EXERCISE BRIEF: Show each line of the records in which the word "fwStat" occurs.

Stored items
+++
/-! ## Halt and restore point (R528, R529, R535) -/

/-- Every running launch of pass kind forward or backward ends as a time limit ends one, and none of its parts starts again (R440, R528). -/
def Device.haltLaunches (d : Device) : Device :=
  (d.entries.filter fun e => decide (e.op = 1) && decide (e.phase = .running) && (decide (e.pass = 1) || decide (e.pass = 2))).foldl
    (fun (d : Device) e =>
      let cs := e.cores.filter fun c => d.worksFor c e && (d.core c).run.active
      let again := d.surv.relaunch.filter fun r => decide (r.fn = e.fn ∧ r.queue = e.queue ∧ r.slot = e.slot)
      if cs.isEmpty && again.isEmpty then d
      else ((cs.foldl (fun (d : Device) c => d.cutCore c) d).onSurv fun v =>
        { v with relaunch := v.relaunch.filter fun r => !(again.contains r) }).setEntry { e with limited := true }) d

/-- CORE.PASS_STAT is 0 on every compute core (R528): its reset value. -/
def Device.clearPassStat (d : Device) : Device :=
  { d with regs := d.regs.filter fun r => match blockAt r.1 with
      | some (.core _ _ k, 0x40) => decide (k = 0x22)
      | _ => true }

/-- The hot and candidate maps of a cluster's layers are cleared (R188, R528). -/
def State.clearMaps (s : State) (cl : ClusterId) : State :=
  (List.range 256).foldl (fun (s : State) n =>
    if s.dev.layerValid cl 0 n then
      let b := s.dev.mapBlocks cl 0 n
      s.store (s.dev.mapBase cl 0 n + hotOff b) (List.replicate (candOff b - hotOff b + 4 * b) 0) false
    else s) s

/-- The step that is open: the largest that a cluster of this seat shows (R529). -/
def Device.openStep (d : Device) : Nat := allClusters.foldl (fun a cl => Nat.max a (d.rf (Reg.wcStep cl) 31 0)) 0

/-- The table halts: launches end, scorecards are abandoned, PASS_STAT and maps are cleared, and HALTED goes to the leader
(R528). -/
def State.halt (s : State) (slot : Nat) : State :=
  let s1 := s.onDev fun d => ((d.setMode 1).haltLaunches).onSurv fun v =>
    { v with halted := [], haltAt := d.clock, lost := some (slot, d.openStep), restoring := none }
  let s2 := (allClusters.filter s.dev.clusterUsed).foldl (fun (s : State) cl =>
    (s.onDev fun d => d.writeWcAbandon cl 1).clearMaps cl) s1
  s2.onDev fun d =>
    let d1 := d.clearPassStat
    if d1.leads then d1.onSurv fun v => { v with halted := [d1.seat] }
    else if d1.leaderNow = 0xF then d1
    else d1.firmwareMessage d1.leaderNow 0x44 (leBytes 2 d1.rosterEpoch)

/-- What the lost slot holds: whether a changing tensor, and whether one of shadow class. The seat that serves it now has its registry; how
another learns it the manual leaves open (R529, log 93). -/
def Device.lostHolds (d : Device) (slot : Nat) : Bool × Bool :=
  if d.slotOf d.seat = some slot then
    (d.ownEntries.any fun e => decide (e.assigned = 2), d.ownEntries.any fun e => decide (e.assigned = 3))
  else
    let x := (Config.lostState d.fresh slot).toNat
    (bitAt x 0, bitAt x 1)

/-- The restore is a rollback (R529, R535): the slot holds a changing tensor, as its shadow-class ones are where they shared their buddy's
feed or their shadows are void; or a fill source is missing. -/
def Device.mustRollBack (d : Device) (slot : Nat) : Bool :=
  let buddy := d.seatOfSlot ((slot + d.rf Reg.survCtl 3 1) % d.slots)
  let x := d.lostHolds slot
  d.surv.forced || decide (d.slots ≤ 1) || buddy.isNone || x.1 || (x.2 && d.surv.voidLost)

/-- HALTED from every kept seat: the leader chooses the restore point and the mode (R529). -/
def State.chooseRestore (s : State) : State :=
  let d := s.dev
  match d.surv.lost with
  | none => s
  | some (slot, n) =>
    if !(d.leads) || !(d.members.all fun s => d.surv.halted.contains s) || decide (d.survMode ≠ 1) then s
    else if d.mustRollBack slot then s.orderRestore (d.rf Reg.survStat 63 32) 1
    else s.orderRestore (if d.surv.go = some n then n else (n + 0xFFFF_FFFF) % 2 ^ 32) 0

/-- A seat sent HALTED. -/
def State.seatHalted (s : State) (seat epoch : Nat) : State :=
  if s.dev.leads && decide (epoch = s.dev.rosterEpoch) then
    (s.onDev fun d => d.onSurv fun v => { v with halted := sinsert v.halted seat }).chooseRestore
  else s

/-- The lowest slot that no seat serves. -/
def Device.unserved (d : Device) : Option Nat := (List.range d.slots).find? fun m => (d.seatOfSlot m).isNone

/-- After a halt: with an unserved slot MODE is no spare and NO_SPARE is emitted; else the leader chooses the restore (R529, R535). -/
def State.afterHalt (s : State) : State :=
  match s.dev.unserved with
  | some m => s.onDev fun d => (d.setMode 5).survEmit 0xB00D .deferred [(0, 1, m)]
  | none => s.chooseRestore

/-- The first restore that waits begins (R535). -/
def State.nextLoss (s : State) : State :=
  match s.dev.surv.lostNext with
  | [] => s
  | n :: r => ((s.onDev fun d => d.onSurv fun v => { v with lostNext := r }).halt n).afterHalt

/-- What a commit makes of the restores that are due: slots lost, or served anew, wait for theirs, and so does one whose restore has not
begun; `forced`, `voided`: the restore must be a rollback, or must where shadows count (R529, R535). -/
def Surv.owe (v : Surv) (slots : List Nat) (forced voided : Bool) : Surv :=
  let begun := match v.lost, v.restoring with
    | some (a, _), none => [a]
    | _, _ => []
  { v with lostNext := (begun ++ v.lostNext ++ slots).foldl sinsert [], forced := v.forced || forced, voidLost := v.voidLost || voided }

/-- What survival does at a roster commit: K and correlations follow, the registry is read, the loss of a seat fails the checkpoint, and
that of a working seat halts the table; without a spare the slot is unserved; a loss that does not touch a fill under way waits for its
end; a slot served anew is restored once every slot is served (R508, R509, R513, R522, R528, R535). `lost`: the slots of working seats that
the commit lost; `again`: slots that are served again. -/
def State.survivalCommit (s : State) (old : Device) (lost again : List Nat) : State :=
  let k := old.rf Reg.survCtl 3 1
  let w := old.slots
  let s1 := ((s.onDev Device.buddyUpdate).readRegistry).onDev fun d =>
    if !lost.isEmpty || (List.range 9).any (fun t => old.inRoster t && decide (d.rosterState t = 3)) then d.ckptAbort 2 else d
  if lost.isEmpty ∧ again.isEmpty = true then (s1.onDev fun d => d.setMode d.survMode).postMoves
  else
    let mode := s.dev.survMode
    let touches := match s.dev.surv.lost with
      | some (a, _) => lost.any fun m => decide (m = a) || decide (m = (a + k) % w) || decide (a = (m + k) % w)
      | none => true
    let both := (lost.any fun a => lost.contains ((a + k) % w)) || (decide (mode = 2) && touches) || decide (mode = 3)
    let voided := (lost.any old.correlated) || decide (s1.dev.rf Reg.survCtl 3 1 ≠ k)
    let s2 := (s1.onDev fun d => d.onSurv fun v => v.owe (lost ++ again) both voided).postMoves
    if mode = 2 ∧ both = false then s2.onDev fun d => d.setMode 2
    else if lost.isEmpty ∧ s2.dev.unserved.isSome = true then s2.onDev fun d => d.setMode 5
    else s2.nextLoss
+++
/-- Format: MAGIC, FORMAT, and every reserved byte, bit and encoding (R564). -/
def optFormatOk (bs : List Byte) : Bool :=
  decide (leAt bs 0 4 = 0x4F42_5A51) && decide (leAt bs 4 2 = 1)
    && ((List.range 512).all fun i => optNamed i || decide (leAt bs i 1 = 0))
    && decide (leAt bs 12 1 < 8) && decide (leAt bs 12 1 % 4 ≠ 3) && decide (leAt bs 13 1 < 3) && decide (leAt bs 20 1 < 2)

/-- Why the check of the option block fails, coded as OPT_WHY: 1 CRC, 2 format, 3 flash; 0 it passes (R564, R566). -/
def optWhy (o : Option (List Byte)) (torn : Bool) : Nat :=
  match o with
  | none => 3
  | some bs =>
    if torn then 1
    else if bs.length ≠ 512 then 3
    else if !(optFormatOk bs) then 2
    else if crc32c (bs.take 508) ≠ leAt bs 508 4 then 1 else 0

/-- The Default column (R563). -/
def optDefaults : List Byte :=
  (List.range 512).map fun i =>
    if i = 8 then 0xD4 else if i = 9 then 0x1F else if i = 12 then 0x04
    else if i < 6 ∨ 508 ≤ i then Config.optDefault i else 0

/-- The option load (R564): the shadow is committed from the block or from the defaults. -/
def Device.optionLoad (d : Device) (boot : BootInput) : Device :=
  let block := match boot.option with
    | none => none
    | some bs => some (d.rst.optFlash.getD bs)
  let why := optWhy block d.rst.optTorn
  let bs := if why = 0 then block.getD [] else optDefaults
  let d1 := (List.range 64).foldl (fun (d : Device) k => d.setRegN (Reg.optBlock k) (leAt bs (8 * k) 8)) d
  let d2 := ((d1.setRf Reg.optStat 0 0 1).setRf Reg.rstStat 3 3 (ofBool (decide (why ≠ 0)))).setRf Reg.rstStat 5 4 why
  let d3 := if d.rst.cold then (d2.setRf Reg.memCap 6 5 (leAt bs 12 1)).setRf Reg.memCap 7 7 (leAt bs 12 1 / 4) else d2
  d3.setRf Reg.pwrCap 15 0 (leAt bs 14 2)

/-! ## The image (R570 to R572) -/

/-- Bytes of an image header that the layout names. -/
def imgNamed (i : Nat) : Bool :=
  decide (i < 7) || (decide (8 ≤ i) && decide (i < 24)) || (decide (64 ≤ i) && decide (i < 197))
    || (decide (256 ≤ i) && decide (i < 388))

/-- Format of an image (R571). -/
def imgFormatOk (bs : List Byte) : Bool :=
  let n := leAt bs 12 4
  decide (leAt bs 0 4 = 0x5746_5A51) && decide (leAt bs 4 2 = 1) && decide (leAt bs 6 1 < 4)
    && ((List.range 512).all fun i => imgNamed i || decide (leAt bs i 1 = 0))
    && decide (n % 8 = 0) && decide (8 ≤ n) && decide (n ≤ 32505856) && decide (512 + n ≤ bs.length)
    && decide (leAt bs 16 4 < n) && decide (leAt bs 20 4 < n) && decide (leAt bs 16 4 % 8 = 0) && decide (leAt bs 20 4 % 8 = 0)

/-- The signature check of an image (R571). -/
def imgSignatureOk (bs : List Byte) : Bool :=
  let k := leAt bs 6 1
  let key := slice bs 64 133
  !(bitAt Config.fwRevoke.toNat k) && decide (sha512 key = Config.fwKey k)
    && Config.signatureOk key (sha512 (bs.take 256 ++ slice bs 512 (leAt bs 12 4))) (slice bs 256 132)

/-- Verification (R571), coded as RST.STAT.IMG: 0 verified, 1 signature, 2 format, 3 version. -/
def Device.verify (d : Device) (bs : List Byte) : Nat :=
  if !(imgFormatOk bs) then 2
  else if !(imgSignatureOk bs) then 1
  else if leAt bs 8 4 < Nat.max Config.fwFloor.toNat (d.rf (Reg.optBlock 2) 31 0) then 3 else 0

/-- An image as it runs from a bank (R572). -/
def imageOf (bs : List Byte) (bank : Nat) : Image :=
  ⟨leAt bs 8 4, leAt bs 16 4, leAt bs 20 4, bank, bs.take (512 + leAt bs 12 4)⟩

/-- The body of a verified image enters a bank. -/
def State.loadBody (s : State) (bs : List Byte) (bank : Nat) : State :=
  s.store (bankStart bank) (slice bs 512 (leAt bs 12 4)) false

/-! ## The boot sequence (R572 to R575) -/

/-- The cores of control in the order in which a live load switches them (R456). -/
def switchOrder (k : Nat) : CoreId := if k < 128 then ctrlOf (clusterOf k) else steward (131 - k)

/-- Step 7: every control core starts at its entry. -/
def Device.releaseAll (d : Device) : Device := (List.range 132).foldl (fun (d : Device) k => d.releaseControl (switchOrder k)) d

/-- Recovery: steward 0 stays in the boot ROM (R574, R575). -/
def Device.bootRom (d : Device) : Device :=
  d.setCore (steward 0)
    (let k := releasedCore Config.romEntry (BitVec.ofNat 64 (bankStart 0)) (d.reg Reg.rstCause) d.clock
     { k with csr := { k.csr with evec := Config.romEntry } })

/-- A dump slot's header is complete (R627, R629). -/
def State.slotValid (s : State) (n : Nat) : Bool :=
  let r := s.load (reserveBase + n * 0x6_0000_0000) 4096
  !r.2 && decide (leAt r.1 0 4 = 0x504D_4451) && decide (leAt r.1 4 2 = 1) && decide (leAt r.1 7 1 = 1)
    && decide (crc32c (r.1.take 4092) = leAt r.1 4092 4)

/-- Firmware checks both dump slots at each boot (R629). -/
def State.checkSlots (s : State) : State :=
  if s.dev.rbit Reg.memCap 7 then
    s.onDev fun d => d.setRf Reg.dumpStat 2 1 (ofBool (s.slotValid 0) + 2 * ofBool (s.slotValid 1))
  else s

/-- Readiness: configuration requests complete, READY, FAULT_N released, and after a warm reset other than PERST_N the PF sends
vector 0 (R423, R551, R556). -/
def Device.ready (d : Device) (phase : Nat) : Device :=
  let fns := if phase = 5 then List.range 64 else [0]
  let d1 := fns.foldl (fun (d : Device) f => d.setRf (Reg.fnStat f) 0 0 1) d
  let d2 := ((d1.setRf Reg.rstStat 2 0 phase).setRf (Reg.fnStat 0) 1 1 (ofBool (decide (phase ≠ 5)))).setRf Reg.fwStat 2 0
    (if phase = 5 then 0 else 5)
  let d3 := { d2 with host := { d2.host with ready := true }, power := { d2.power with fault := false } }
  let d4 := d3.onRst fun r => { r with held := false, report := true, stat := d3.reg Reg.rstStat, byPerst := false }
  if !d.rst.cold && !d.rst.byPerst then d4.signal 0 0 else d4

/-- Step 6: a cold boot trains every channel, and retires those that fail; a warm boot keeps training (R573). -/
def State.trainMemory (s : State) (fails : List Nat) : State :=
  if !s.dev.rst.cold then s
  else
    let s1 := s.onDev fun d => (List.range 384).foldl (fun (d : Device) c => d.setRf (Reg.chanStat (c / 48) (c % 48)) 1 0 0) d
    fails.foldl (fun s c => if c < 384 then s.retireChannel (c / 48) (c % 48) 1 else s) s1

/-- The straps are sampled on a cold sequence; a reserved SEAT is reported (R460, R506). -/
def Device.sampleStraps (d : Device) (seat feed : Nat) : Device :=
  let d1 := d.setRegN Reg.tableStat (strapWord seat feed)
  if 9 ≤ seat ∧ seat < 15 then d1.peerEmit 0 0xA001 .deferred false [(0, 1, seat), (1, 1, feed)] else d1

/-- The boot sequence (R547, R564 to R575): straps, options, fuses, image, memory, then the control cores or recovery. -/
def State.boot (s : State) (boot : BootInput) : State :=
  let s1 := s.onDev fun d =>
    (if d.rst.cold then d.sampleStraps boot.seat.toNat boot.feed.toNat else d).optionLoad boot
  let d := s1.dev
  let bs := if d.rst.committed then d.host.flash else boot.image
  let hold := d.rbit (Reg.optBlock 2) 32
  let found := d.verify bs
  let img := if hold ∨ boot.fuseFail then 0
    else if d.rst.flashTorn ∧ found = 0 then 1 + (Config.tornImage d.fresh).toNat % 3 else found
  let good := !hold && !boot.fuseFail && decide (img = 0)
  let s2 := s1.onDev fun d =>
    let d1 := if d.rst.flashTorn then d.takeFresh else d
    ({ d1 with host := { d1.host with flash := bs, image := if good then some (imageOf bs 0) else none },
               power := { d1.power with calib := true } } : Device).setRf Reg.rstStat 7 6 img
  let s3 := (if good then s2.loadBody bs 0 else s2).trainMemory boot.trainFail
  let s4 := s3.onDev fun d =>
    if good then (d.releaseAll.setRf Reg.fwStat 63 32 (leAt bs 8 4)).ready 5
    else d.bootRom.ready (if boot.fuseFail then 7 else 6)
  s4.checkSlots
+++
RESULT:
  let d2 := ((d1.setRf Reg.rstStat 2 0 phase).setRf (Reg.fnStat 0) 1 1 (ofBool (decide (phase ≠ 5)))).setRf Reg.fwStat 2 0
    if good then (d.releaseAll.setRf Reg.fwStat 63 32 (leAt bs 8 4)).ready 5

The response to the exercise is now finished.